<<<<

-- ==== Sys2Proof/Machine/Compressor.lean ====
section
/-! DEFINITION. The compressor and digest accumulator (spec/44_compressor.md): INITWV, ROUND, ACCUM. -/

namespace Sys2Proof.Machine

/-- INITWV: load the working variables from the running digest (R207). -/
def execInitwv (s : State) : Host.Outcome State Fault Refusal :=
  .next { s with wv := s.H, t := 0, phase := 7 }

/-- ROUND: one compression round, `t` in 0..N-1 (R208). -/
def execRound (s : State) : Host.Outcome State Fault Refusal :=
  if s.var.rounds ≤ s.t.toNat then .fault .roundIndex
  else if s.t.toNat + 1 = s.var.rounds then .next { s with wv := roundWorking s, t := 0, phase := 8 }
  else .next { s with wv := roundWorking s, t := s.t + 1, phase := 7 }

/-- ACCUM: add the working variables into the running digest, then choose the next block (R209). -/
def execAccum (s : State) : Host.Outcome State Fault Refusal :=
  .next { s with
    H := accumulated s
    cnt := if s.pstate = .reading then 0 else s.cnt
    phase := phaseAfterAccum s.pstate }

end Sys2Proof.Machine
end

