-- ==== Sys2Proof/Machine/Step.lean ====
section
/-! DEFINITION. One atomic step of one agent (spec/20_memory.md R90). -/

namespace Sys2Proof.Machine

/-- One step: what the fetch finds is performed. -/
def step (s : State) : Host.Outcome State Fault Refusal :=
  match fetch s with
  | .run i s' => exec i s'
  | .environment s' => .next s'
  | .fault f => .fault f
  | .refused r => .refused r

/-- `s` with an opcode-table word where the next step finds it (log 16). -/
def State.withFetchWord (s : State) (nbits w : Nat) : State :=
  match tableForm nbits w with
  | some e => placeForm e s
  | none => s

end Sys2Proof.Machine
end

>>>>

Task description
Take the material above and transcribe all of it exactly.

Task solution
-- ==== Sys2Proof/Machine/Compressor.lean ====
section
/-! DEFINITION. The compressor and digest accumulator (spec/44_compressor.md): INITWV, ROUND, ACCUM. -/

namespace Sys2Proof.Machine

/-- INITWV: load the working variables from the running digest (R207). -/
def execInitwv (s : State) : Host.Outcome State Fault Refusal :=
  .next { s with wv := s.H, t := 0, phase := 7 }

/-- ROUND: one compression round, `t` in 0..N-1 (R208). -/
def execRound (s : State) : Host.Outcome State Fault Refusal :=
  if s.var.rounds ≤ s.t.toNat then .fault .roundIndex
  else if s.t.toNat + 1 = s.var.rounds then .next { s with wv := roundWorking s, t := 0, phase := 8 }
  else .next { s with wv := roundWorking s, t := s.t + 1, phase := 7 }

/-- ACCUM: add the working variables into the running digest, then choose the next block (R209). -/
def execAccum (s : State) : Host.Outcome State Fault Refusal :=
  .next { s with
    H := accumulated s
    cnt := if s.pstate = .reading then 0 else s.cnt
    phase := phaseAfterAccum s.pstate }

end Sys2Proof.Machine
end

-- ==== Sys2Proof/Machine/Step.lean ====
section
/-! DEFINITION. One atomic step of one agent (spec/20_memory.md R90). -/

namespace Sys2Proof.Machine

/-- One step: what the fetch finds is performed. -/
def step (s : State) : Host.Outcome State Fault Refusal :=
  match fetch s with
  | .run i s' => exec i s'
  | .environment s' => .next s'
  | .fault f => .fault f
  | .refused r => .refused r

/-- `s` with an opcode-table word where the next step finds it (log 16). -/
def State.withFetchWord (s : State) (nbits w : Nat) : State :=
  match tableForm nbits w with
  | some e => placeForm e s
  | none => s

end Sys2Proof.Machine
end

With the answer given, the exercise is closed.